◆ WHAT NEEDS TO BE DONE ◆
The lines to find are those in the entries that hold the word "fmtOf"; copy every one of them.

◆ DATA EXCERPTS ◆
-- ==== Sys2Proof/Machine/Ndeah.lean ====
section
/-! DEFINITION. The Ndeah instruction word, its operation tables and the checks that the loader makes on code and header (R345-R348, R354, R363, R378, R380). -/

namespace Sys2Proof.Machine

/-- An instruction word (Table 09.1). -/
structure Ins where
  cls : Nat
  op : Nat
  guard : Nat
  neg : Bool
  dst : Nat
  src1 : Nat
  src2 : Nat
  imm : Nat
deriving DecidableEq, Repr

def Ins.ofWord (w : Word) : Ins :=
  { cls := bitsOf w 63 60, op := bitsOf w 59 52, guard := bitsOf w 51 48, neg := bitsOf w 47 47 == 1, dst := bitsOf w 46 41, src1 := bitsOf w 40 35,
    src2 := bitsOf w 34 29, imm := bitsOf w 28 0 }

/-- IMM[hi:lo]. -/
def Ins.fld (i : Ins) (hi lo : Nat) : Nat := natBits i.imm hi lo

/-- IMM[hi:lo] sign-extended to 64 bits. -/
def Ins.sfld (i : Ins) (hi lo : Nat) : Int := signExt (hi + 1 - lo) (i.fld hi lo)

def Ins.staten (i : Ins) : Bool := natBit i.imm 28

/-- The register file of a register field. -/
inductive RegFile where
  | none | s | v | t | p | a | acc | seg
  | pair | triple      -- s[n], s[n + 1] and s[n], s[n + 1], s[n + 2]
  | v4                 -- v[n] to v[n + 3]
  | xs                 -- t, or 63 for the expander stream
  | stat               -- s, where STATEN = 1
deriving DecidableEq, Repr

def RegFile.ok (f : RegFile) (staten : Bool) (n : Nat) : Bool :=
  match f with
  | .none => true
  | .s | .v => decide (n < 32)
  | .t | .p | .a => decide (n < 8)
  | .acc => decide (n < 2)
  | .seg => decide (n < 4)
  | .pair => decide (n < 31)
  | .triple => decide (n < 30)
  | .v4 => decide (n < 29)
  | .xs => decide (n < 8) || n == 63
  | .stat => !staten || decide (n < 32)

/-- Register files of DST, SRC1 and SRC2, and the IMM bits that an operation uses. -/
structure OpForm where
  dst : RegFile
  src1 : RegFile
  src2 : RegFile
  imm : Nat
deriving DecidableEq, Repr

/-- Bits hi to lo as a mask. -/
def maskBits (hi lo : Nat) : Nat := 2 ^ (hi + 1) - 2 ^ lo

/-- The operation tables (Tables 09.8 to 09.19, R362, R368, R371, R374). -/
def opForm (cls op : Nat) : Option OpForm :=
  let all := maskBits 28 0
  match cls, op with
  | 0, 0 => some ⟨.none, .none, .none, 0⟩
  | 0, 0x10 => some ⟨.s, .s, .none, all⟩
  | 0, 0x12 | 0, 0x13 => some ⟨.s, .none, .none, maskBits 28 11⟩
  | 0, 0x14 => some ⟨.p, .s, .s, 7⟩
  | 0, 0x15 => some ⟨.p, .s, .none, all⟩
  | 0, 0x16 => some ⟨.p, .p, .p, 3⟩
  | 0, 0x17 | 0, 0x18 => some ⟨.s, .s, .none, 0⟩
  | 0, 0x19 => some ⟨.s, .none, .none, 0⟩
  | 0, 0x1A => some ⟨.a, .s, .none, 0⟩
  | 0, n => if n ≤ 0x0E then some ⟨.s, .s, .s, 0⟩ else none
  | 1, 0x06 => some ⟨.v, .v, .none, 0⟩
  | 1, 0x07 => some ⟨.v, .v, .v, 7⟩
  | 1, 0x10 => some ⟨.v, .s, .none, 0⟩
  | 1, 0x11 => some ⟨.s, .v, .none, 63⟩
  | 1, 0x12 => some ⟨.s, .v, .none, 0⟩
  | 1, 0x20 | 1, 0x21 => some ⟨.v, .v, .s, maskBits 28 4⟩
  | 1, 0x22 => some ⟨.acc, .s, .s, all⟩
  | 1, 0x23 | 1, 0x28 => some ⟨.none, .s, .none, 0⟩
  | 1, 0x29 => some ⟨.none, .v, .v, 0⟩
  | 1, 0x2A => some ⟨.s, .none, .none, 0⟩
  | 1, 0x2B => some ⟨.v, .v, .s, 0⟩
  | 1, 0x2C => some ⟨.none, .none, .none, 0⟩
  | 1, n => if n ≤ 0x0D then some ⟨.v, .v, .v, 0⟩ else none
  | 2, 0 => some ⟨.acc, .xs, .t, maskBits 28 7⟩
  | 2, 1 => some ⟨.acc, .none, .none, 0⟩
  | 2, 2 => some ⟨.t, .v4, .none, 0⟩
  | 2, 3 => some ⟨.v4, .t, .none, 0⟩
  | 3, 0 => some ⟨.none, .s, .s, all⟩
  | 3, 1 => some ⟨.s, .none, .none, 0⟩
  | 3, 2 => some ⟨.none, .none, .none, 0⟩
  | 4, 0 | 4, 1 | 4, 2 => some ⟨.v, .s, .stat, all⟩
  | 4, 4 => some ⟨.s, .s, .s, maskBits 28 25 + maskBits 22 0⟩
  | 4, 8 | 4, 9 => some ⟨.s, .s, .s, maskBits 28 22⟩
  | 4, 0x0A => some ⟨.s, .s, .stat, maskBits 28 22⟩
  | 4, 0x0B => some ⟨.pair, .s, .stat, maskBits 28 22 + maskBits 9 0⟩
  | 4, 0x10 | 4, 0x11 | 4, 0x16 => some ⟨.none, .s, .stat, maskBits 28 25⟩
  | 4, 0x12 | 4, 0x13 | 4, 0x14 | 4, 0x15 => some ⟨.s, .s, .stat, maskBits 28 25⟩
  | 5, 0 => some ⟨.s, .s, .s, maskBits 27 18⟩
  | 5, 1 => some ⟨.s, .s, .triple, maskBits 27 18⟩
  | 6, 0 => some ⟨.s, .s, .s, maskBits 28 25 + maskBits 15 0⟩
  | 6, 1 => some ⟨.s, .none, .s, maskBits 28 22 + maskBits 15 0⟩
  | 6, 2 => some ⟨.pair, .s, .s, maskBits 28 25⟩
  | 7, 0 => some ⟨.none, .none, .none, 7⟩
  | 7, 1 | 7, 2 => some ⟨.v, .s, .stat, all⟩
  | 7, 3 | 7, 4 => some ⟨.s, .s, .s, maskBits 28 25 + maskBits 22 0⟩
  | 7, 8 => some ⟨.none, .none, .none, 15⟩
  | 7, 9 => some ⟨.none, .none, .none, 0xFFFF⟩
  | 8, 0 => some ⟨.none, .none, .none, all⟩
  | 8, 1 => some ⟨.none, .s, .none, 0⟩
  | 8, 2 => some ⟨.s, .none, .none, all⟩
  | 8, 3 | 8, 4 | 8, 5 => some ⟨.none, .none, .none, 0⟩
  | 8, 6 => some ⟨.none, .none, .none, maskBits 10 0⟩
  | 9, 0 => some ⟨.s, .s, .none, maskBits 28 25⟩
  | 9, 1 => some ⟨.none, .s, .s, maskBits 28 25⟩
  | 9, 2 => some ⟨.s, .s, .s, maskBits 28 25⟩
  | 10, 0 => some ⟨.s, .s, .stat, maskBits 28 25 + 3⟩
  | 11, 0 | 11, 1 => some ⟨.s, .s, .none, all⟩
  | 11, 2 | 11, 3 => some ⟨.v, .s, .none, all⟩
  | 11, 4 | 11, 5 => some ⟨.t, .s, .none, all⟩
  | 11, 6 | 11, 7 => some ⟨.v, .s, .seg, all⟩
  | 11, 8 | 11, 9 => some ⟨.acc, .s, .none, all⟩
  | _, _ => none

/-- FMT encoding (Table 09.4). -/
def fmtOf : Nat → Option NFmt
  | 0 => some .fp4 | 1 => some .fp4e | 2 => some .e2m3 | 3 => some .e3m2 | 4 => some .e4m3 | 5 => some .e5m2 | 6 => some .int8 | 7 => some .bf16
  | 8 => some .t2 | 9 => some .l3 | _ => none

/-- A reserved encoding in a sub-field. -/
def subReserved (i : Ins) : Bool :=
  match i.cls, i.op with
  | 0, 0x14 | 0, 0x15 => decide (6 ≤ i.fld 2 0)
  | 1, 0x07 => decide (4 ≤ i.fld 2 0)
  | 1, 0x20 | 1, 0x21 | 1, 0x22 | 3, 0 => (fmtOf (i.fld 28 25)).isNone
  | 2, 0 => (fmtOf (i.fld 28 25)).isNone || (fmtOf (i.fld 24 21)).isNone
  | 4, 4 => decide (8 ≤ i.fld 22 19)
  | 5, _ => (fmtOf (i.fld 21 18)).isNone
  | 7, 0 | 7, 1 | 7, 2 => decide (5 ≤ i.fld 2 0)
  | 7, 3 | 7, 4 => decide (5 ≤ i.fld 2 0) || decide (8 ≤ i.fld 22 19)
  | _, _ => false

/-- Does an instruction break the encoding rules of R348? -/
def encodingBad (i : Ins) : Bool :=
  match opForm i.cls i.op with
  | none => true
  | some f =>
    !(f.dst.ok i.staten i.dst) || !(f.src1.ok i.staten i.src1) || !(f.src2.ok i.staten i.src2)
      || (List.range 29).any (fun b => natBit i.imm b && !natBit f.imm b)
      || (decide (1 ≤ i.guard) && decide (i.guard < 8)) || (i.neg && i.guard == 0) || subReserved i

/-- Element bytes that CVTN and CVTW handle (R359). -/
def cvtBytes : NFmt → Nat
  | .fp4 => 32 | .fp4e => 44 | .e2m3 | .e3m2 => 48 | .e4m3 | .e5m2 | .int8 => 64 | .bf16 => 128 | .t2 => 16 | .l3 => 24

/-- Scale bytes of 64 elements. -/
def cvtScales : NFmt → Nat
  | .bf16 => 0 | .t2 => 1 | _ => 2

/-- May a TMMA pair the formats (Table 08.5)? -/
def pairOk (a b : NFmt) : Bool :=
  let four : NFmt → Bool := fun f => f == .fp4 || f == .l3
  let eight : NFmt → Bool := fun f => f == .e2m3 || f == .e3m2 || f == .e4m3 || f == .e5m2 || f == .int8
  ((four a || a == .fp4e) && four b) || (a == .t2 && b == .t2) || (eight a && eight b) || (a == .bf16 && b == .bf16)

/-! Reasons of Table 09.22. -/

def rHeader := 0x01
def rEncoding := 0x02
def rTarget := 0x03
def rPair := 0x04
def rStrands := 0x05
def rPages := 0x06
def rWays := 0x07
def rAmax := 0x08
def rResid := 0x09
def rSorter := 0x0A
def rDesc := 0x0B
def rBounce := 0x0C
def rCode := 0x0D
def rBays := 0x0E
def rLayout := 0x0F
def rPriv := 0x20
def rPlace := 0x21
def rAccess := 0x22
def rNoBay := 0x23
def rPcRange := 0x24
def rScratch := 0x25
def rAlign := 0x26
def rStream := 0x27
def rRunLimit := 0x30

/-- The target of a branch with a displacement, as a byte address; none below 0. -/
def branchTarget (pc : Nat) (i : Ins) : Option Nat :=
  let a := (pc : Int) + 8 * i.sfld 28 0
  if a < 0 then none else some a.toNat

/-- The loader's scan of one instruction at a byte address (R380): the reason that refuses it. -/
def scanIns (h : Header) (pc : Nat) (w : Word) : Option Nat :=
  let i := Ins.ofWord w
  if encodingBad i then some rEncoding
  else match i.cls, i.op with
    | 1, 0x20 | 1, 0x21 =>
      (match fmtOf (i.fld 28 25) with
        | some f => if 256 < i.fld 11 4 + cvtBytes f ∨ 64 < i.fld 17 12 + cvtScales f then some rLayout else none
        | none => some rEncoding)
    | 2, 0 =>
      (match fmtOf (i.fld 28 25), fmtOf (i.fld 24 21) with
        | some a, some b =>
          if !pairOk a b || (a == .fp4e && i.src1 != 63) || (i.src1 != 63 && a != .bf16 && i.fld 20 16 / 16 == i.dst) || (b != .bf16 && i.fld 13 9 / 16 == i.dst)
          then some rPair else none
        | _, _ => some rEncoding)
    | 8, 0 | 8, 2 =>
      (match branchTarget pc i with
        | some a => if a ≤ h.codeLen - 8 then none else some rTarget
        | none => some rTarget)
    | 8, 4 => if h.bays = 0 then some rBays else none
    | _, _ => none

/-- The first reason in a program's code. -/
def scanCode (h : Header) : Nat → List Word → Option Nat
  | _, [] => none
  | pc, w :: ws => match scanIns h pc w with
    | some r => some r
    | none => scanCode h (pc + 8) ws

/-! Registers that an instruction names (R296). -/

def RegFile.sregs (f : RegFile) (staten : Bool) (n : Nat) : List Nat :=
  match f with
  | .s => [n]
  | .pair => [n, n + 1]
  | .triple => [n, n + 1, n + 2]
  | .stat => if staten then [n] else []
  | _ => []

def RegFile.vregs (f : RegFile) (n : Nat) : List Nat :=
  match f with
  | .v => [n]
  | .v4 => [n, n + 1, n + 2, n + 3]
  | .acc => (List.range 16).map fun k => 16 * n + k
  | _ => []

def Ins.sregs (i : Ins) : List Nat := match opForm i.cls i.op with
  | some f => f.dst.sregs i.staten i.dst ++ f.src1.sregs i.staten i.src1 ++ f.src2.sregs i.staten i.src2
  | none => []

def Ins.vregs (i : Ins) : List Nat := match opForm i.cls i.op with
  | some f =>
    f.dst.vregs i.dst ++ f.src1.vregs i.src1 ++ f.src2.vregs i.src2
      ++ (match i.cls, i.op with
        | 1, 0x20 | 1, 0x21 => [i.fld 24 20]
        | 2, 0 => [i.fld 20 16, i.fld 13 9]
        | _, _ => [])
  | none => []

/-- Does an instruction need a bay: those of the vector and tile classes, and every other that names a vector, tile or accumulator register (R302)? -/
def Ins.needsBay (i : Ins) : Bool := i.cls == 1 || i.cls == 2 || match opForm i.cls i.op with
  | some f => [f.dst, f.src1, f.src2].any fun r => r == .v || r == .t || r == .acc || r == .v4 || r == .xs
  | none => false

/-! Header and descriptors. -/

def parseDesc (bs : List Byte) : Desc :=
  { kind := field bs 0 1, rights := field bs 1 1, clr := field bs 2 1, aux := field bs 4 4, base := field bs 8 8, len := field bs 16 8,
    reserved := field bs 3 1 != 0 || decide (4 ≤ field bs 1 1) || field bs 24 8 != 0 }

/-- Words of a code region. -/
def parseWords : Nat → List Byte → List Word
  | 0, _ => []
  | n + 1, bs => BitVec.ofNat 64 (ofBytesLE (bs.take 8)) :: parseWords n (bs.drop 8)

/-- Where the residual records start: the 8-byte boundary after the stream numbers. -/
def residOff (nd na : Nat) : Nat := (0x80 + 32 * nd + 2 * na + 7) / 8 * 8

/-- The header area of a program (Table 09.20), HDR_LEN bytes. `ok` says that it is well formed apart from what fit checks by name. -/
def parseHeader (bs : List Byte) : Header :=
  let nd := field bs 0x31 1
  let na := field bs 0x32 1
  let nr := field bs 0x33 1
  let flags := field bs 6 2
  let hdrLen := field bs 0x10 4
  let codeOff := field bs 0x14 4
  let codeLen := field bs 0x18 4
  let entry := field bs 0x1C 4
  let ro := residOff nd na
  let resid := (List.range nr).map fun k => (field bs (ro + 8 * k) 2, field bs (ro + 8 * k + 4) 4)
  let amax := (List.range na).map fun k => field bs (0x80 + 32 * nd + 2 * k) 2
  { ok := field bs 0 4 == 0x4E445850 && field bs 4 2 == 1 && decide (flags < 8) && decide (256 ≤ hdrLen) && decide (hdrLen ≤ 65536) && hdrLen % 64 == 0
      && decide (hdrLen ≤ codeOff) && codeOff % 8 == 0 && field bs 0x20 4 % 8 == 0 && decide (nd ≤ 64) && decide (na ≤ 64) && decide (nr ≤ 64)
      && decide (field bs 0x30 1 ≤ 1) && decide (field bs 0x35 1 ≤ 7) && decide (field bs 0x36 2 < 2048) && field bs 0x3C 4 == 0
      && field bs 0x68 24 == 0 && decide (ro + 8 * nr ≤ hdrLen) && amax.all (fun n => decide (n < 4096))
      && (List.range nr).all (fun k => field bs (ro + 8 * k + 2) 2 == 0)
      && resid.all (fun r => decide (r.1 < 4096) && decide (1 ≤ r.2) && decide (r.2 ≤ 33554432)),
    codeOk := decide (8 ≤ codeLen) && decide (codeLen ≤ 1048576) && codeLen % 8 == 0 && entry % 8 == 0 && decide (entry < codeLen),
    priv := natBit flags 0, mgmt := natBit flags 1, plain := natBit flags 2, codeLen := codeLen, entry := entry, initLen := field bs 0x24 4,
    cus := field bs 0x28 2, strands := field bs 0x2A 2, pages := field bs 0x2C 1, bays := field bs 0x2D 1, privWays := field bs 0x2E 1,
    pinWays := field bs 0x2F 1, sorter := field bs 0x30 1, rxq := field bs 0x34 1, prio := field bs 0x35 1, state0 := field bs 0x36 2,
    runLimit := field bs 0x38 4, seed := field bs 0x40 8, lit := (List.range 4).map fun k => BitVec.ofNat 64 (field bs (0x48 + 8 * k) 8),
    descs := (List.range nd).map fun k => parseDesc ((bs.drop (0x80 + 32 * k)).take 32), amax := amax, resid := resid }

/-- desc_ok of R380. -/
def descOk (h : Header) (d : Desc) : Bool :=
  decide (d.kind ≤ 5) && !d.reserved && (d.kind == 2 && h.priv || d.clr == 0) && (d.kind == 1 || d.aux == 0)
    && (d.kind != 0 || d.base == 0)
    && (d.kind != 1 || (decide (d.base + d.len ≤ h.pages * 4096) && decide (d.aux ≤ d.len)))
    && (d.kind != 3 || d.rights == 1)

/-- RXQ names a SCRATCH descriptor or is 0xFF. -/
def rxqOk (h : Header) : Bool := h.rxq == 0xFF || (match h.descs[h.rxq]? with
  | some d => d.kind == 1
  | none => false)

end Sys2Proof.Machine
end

◆ EXERCISE RESPONSE ◆
def fmtOf : Nat → Option NFmt
  | 1, 0x20 | 1, 0x21 | 1, 0x22 | 3, 0 => (fmtOf (i.fld 28 25)).isNone
  | 2, 0 => (fmtOf (i.fld 28 25)).isNone || (fmtOf (i.fld 24 21)).isNone
  | 5, _ => (fmtOf (i.fld 21 18)).isNone
      (match fmtOf (i.fld 28 25) with
      (match fmtOf (i.fld 28 25), fmtOf (i.fld 24 21) with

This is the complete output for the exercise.